▶ Task item:
Your answer must be every line of the data that contains "reqOf".

▶ Exercise material:
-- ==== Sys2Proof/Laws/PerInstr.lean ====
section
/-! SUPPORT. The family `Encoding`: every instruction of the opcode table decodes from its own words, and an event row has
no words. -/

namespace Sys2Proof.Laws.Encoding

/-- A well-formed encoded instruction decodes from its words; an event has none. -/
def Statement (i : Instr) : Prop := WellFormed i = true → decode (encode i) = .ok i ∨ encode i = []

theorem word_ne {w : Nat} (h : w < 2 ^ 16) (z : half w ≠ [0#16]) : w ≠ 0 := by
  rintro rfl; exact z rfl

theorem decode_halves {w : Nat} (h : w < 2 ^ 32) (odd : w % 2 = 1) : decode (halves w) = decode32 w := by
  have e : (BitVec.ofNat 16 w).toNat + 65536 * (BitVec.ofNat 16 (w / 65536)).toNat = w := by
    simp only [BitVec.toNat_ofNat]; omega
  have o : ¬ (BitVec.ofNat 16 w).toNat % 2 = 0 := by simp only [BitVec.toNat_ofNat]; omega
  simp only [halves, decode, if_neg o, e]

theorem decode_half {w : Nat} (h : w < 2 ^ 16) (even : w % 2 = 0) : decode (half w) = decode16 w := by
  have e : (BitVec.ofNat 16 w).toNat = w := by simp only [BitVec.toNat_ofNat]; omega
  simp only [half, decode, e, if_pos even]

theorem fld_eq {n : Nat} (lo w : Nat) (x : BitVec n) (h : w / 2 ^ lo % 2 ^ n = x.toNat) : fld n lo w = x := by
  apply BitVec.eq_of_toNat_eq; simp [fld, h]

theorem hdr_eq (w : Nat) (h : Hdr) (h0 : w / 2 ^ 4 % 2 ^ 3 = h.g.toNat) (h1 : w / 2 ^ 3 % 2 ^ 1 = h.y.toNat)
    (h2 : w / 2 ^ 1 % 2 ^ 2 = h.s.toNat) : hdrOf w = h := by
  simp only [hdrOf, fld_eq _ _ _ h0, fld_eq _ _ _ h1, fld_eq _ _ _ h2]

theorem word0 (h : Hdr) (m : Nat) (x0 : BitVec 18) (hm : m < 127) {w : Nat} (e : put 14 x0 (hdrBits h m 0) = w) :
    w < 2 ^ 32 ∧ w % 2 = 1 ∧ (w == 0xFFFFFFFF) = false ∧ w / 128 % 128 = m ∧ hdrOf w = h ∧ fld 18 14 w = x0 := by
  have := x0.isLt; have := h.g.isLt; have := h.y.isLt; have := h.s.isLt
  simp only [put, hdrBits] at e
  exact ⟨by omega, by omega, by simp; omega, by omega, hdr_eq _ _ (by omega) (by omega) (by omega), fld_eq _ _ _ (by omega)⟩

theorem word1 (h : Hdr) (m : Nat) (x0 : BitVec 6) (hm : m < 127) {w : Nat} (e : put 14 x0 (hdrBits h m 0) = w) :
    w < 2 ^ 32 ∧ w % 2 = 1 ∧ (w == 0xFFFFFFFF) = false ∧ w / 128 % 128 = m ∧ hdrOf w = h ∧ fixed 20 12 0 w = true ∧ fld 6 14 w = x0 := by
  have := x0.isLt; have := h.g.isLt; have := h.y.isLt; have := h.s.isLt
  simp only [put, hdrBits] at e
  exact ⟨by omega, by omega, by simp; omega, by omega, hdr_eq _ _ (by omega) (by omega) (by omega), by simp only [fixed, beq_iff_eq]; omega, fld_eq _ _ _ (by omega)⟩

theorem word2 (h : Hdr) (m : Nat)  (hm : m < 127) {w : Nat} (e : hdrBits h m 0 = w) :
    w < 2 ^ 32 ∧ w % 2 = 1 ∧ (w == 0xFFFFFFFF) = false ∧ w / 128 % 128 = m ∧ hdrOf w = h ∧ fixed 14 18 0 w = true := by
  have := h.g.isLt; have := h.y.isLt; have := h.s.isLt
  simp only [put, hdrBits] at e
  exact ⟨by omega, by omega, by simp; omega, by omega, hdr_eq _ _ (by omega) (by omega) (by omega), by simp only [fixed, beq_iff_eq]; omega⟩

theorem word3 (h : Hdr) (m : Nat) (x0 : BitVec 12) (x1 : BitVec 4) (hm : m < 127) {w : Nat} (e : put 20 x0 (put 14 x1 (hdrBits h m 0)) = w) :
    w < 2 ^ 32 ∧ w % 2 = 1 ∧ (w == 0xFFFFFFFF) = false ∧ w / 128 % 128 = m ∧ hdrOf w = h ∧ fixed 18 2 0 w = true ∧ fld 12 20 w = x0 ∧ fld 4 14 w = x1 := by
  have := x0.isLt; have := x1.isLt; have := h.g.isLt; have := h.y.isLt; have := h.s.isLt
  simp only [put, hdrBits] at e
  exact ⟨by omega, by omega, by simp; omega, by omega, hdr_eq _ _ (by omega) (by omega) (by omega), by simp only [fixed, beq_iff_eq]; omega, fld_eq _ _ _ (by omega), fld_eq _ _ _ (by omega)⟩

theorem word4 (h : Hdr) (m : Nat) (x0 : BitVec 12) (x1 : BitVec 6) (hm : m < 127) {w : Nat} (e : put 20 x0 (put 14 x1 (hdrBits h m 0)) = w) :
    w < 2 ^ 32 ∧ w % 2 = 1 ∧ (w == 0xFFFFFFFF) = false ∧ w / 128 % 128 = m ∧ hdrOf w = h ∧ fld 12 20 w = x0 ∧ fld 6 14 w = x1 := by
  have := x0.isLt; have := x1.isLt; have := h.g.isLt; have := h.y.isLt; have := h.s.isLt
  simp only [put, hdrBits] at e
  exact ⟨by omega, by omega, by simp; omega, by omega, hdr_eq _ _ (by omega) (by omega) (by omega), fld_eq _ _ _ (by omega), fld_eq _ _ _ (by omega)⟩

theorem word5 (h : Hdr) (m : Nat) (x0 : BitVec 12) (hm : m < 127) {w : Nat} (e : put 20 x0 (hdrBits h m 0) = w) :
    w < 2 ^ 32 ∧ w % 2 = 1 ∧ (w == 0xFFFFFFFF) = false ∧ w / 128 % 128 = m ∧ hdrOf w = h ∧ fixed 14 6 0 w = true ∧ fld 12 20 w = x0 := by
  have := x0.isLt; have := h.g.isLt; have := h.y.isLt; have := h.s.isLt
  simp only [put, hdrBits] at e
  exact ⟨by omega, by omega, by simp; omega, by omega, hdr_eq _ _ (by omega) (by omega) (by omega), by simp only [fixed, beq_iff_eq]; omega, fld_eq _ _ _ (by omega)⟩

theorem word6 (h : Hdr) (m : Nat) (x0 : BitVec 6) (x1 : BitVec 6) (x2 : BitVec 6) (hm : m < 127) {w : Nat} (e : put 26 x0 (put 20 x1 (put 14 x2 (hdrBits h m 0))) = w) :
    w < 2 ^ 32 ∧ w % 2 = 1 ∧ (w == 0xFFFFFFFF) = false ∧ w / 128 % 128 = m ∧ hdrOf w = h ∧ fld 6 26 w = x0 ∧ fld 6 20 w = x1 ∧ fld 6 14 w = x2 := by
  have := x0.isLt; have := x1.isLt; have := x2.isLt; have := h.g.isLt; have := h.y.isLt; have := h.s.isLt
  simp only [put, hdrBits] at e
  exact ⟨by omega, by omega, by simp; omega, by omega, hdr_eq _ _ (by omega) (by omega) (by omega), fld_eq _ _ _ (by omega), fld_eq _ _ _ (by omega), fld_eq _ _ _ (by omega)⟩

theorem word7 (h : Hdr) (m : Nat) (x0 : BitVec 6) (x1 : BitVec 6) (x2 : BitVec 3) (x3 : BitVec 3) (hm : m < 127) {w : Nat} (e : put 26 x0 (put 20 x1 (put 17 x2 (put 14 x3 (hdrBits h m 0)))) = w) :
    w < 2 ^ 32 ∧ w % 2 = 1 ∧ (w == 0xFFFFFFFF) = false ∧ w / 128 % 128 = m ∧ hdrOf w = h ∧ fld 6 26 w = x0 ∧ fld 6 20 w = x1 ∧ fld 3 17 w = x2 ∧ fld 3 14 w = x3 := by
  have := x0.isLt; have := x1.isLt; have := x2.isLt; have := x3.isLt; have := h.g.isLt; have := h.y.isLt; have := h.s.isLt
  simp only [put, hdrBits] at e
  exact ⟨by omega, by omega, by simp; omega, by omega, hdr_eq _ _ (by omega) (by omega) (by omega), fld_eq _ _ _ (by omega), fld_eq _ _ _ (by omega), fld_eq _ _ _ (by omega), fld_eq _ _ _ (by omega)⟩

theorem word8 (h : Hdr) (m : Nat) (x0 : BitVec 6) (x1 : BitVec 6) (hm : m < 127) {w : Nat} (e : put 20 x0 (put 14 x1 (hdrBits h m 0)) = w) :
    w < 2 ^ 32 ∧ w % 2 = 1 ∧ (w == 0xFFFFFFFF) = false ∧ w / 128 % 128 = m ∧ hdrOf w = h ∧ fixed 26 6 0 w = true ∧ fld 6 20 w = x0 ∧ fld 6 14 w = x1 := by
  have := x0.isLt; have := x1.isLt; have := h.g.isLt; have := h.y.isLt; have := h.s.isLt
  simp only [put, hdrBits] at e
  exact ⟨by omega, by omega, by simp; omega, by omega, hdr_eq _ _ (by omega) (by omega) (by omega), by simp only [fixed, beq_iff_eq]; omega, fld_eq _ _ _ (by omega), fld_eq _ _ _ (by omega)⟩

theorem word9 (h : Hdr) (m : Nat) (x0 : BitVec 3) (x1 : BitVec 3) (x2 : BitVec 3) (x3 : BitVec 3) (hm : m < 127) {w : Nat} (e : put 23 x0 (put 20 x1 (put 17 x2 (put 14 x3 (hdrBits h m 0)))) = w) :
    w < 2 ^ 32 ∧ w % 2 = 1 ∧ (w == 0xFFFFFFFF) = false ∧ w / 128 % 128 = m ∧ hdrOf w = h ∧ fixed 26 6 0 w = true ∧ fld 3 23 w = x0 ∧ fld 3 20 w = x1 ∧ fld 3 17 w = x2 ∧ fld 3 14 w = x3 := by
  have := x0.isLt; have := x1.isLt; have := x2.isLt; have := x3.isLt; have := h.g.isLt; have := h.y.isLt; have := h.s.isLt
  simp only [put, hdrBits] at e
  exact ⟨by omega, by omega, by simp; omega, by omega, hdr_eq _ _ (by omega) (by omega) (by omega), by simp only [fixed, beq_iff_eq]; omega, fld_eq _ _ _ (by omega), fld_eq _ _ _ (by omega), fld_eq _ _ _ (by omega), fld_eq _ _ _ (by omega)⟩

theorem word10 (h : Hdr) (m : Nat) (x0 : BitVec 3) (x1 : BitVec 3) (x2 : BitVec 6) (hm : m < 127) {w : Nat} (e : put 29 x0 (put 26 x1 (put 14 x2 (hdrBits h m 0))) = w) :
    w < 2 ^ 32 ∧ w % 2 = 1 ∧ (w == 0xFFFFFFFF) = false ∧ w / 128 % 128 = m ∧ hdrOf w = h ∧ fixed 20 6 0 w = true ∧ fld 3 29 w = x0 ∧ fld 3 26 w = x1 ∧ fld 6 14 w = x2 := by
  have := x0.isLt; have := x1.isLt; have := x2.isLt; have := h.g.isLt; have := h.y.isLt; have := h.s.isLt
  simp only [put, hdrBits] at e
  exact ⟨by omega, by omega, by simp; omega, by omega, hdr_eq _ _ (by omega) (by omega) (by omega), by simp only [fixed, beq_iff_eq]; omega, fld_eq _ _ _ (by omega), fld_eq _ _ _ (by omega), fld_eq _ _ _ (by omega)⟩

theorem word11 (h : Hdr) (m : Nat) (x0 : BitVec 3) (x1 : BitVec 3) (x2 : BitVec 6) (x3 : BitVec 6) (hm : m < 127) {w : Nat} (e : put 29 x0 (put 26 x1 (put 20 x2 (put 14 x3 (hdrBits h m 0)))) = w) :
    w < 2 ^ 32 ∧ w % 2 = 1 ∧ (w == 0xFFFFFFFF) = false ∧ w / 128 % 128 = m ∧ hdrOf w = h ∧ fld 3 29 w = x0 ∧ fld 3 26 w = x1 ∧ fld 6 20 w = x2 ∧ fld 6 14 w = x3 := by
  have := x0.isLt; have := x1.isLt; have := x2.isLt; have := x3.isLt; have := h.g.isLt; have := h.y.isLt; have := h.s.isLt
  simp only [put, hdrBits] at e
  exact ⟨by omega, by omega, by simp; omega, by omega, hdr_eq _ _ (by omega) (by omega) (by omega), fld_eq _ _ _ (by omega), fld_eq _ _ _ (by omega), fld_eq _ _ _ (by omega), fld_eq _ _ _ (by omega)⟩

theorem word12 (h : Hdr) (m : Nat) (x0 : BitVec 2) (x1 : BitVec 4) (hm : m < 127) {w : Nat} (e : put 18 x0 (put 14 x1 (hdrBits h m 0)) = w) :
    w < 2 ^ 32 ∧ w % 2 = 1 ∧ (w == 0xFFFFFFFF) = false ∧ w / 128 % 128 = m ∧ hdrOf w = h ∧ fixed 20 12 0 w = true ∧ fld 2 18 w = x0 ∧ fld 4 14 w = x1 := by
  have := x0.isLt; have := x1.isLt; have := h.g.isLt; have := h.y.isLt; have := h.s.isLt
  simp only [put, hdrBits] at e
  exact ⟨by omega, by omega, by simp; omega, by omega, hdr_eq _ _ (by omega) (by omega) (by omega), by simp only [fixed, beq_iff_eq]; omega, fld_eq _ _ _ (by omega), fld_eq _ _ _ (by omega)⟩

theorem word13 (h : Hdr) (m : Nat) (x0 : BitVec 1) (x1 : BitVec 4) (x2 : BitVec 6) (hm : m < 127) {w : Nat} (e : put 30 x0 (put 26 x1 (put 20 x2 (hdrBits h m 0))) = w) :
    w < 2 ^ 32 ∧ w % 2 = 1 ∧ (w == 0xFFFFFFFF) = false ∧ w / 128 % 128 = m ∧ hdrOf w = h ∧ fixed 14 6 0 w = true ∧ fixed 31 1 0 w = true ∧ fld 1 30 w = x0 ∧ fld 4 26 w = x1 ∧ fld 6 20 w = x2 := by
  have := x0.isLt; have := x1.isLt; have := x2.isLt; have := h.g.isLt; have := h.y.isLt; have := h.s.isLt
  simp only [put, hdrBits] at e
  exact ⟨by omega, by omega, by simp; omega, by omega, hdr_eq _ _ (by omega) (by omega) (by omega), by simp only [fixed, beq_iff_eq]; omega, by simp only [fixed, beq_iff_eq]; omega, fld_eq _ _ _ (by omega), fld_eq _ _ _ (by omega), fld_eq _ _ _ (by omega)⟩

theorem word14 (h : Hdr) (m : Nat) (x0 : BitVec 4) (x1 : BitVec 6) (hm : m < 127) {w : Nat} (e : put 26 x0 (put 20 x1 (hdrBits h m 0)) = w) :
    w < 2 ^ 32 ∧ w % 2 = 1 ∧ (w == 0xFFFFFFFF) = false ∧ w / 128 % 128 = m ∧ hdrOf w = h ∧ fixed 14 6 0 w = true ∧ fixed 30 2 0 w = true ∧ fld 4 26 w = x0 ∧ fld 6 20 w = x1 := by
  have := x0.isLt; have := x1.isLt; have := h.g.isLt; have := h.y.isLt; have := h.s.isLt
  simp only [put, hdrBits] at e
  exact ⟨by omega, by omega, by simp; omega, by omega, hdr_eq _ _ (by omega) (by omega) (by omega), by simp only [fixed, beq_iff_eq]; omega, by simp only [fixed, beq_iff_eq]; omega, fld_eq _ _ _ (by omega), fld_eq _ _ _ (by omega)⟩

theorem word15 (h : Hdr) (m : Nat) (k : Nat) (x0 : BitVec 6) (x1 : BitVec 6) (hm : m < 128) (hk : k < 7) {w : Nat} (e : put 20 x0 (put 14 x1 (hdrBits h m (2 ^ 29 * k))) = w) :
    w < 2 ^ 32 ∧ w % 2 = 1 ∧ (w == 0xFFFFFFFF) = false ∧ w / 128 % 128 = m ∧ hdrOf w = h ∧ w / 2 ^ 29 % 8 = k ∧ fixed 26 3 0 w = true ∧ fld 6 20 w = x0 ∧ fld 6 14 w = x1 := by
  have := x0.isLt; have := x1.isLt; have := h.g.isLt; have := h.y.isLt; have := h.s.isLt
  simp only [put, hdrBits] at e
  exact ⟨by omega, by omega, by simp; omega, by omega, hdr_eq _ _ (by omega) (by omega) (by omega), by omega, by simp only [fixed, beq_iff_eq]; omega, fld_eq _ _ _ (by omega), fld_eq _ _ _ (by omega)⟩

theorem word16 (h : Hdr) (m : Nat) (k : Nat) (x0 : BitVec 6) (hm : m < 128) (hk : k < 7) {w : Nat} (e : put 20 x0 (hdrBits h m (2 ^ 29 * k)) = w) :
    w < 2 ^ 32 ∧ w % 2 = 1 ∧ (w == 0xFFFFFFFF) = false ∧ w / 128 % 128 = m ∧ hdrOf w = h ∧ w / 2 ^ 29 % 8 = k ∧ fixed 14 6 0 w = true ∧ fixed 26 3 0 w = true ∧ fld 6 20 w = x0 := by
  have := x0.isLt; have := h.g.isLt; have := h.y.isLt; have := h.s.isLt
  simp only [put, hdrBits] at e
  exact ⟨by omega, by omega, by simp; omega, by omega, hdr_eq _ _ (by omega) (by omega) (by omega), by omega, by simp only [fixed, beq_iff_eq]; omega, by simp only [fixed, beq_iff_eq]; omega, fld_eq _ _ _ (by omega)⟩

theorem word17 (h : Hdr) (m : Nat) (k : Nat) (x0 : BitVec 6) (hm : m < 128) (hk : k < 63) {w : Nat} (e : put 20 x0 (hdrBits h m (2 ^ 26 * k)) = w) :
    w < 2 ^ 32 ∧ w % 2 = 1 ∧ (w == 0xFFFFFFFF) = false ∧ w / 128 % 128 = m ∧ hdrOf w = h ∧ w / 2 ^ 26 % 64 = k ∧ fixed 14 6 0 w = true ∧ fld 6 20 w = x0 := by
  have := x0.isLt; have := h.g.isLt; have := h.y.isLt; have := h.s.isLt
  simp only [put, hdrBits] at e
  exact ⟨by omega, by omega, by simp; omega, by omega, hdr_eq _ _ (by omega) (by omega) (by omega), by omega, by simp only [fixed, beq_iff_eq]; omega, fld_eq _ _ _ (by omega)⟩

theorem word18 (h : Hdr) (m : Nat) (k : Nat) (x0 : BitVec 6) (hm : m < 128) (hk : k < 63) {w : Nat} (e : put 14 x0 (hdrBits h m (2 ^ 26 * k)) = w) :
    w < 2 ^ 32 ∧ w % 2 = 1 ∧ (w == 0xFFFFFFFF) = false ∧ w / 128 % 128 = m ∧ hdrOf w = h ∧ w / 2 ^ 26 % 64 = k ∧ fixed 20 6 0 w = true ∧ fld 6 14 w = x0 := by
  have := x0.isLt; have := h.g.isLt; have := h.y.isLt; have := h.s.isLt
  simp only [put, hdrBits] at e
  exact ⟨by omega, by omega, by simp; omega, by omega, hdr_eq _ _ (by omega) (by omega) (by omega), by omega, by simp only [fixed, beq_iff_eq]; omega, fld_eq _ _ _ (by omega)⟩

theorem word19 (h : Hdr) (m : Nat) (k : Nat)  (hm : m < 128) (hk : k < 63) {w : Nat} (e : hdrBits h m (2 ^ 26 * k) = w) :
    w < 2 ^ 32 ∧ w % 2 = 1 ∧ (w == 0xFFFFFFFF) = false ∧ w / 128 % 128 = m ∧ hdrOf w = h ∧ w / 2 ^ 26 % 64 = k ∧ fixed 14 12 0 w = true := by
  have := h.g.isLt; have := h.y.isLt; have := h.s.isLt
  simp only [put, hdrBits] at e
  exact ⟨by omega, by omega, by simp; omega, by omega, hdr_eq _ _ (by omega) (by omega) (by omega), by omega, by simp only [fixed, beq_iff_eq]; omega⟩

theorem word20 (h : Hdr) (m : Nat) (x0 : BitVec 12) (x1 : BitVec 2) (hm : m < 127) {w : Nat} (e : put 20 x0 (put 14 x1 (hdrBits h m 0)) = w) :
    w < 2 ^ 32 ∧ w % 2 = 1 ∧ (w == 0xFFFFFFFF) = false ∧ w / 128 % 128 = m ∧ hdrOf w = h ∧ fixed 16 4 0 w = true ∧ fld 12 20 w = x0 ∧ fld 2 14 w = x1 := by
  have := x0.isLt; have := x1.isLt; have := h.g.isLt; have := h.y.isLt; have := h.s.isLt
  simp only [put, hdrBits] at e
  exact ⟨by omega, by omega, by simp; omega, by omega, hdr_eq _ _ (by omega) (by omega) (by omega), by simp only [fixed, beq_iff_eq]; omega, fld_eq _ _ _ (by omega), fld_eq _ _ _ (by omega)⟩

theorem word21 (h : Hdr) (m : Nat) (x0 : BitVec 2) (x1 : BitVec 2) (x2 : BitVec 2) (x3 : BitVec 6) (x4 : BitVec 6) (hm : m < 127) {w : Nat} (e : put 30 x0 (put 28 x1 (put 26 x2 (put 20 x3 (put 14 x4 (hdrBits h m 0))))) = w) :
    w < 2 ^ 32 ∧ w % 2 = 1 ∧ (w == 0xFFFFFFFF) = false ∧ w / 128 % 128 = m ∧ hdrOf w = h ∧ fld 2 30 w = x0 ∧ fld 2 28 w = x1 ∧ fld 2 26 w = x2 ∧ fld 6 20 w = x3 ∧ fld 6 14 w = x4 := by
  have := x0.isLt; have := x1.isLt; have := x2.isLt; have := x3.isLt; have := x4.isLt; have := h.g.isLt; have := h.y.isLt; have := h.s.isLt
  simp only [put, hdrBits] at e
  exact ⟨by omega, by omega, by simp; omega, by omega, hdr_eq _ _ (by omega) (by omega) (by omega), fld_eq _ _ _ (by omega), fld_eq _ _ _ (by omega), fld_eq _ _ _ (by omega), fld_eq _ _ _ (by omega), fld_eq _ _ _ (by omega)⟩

---

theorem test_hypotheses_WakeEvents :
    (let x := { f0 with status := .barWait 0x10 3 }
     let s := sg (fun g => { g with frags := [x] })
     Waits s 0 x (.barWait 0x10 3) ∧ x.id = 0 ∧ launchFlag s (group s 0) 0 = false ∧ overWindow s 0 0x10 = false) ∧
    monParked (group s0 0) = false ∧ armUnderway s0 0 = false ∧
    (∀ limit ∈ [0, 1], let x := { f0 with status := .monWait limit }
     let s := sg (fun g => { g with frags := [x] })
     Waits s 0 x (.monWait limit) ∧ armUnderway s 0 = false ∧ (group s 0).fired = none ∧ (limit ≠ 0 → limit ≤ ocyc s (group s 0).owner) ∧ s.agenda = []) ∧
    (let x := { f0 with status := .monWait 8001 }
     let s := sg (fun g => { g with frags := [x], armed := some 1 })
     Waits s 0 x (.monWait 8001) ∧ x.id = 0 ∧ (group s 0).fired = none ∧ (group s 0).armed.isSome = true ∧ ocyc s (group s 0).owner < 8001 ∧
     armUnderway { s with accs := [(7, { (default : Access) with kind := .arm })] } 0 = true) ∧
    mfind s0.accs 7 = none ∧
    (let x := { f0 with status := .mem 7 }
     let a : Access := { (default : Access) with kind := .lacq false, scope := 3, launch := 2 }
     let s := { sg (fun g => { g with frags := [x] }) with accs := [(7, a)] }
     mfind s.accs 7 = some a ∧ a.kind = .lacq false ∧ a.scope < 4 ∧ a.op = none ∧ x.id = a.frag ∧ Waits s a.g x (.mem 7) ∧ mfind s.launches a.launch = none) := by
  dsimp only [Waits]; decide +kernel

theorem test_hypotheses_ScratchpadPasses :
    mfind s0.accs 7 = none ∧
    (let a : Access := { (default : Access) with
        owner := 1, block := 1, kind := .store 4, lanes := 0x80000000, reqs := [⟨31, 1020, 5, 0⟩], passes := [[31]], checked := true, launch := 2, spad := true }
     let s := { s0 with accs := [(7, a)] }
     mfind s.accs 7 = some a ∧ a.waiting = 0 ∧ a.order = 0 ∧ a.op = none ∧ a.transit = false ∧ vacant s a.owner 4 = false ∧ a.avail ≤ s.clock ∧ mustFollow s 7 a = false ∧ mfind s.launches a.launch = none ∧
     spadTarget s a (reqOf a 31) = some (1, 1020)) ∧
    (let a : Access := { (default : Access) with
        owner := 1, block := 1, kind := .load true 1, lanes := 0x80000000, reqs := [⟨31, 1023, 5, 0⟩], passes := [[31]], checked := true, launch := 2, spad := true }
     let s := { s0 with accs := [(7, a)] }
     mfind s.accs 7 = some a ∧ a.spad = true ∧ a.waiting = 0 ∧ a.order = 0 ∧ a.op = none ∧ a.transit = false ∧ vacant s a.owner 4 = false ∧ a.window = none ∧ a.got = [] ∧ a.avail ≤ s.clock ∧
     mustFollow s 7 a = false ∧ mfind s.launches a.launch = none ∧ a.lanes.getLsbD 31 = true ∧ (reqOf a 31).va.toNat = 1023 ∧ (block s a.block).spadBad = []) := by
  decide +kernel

...

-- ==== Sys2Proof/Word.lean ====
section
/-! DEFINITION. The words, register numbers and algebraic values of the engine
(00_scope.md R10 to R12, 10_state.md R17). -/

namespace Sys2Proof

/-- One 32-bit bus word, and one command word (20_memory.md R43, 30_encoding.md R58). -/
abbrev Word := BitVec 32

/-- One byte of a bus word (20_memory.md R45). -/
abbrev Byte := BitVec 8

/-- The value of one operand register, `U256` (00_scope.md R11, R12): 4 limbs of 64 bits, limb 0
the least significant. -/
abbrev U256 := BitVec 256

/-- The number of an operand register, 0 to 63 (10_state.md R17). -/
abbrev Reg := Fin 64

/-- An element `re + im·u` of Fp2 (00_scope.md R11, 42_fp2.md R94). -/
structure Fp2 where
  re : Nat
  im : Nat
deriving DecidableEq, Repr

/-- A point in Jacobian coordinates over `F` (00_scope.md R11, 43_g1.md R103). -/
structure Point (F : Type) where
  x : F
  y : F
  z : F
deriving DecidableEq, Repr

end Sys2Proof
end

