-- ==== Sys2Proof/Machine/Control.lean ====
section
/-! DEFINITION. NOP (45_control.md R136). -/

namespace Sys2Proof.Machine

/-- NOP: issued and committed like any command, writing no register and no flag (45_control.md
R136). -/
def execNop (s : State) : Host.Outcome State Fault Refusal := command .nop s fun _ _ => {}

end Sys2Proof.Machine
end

▶ Exercise response:
     spadTarget s a (reqOf a 31) = some (1, 1020)) ∧
     mustFollow s 7 a = false ∧ mfind s.launches a.launch = none ∧ a.lanes.getLsbD 31 = true ∧ (reqOf a 31).va.toNat = 1023 ∧ (block s a.block).spadBad = []) := by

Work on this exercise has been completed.